theorem State.regWrite_keeps {s t : State} {who : Master} {off : Nat} {v : Word} (h : Keeps s t) : Keeps s (State.regWrite t who off v) := by
  unfold State.regWrite
  try dsimp -zeta only
  repeat' first
    | with_reducible assumption
    | with_reducible exact Keeps.refl _
    | with_reducible rfl
    | with_reducible apply State.noAnswer_keeps
    | with_reducible apply State.unmapped_keeps
    | with_reducible apply State.rejected_keeps
    | with_reducible apply State.regAct1_keeps
    | with_reducible apply State.regAct2_keeps
    | (extract_lets +onlyGivenNames x; first
        | (refine Keeps.cut (s := s) (x := x) (fun hx => ?_) ?_; clear_value x; revert x; intro y hy; rotate_left; unfold x; clear x)
        | (refine Keeps.cut1 (s := s) (x := x) (fun hx => ?_) ?_; clear_value x; revert x; intro y hy; rotate_left; unfold x; clear x)
        | (refine Keeps.cut2 (s := s) (x := x) (fun hx => ?_) ?_; clear_value x; revert x; intro y hy; rotate_left; unfold x; clear x)
        | (revert x; intro y))
    | simp only [Keeps.rest_iff, Keeps.clk_iff]
    | with_reducible apply Keeps.foldl
    | with_reducible apply Keeps.foldl_fst
    | (refine Keeps.of_fst ‹_ = _› ?_)
    | (refine Keeps.of_snd ‹_ = _› ?_)
    | split
    | (intro)

theorem execRegisterWrite_keeps {s u : State} {who : Master} {off : Nat} {value : Word} (e : execRegisterWrite who off value s = .next u) : Keeps s u := by
  unfold execRegisterWrite at e
  injection e with e
  subst e
  try dsimp -zeta only
  repeat' first
    | with_reducible assumption
    | with_reducible exact Keeps.refl _
    | with_reducible rfl
    | with_reducible apply State.regWrite_keeps
    | (extract_lets +onlyGivenNames x; first
        | (refine Keeps.cut (s := s) (x := x) (fun hx => ?_) ?_; clear_value x; revert x; intro y hy; rotate_left; unfold x; clear x)
        | (refine Keeps.cut1 (s := s) (x := x) (fun hx => ?_) ?_; clear_value x; revert x; intro y hy; rotate_left; unfold x; clear x)
        | (refine Keeps.cut2 (s := s) (x := x) (fun hx => ?_) ?_; clear_value x; revert x; intro y hy; rotate_left; unfold x; clear x)
        | (revert x; intro y))
    | simp only [Keeps.rest_iff, Keeps.clk_iff]
    | with_reducible apply Keeps.foldl
    | with_reducible apply Keeps.foldl_fst
    | (refine Keeps.of_fst ‹_ = _› ?_)
    | (refine Keeps.of_snd ‹_ = _› ?_)
    | split
    | (intro)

☆ ☆ ☆ ☆

Work instruction :: Could you transcribe every record above exactly as it appears?

The answer ::
theorem State.regWrite_keeps {s t : State} {who : Master} {off : Nat} {v : Word} (h : Keeps s t) : Keeps s (State.regWrite t who off v) := by
  unfold State.regWrite
  try dsimp -zeta only
  repeat' first
    | with_reducible assumption
    | with_reducible exact Keeps.refl _
    | with_reducible rfl
    | with_reducible apply State.noAnswer_keeps
    | with_reducible apply State.unmapped_keeps
    | with_reducible apply State.rejected_keeps
    | with_reducible apply State.regAct1_keeps
    | with_reducible apply State.regAct2_keeps
    | (extract_lets +onlyGivenNames x; first
        | (refine Keeps.cut (s := s) (x := x) (fun hx => ?_) ?_; clear_value x; revert x; intro y hy; rotate_left; unfold x; clear x)
        | (refine Keeps.cut1 (s := s) (x := x) (fun hx => ?_) ?_; clear_value x; revert x; intro y hy; rotate_left; unfold x; clear x)
        | (refine Keeps.cut2 (s := s) (x := x) (fun hx => ?_) ?_; clear_value x; revert x; intro y hy; rotate_left; unfold x; clear x)
        | (revert x; intro y))
    | simp only [Keeps.rest_iff, Keeps.clk_iff]
    | with_reducible apply Keeps.foldl
    | with_reducible apply Keeps.foldl_fst
    | (refine Keeps.of_fst ‹_ = _› ?_)
    | (refine Keeps.of_snd ‹_ = _› ?_)
    | split
    | (intro)

theorem execRegisterWrite_keeps {s u : State} {who : Master} {off : Nat} {value : Word} (e : execRegisterWrite who off value s = .next u) : Keeps s u := by
  unfold execRegisterWrite at e
  injection e with e
  subst e
  try dsimp -zeta only
  repeat' first
    | with_reducible assumption
    | with_reducible exact Keeps.refl _
    | with_reducible rfl
    | with_reducible apply State.regWrite_keeps
    | (extract_lets +onlyGivenNames x; first
        | (refine Keeps.cut (s := s) (x := x) (fun hx => ?_) ?_; clear_value x; revert x; intro y hy; rotate_left; unfold x; clear x)
        | (refine Keeps.cut1 (s := s) (x := x) (fun hx => ?_) ?_; clear_value x; revert x; intro y hy; rotate_left; unfold x; clear x)
        | (refine Keeps.cut2 (s := s) (x := x) (fun hx => ?_) ?_; clear_value x; revert x; intro y hy; rotate_left; unfold x; clear x)
        | (revert x; intro y))
    | simp only [Keeps.rest_iff, Keeps.clk_iff]
    | with_reducible apply Keeps.foldl
    | with_reducible apply Keeps.foldl_fst
    | (refine Keeps.of_fst ‹_ = _› ?_)
    | (refine Keeps.of_snd ‹_ = _› ?_)
    | split
    | (intro)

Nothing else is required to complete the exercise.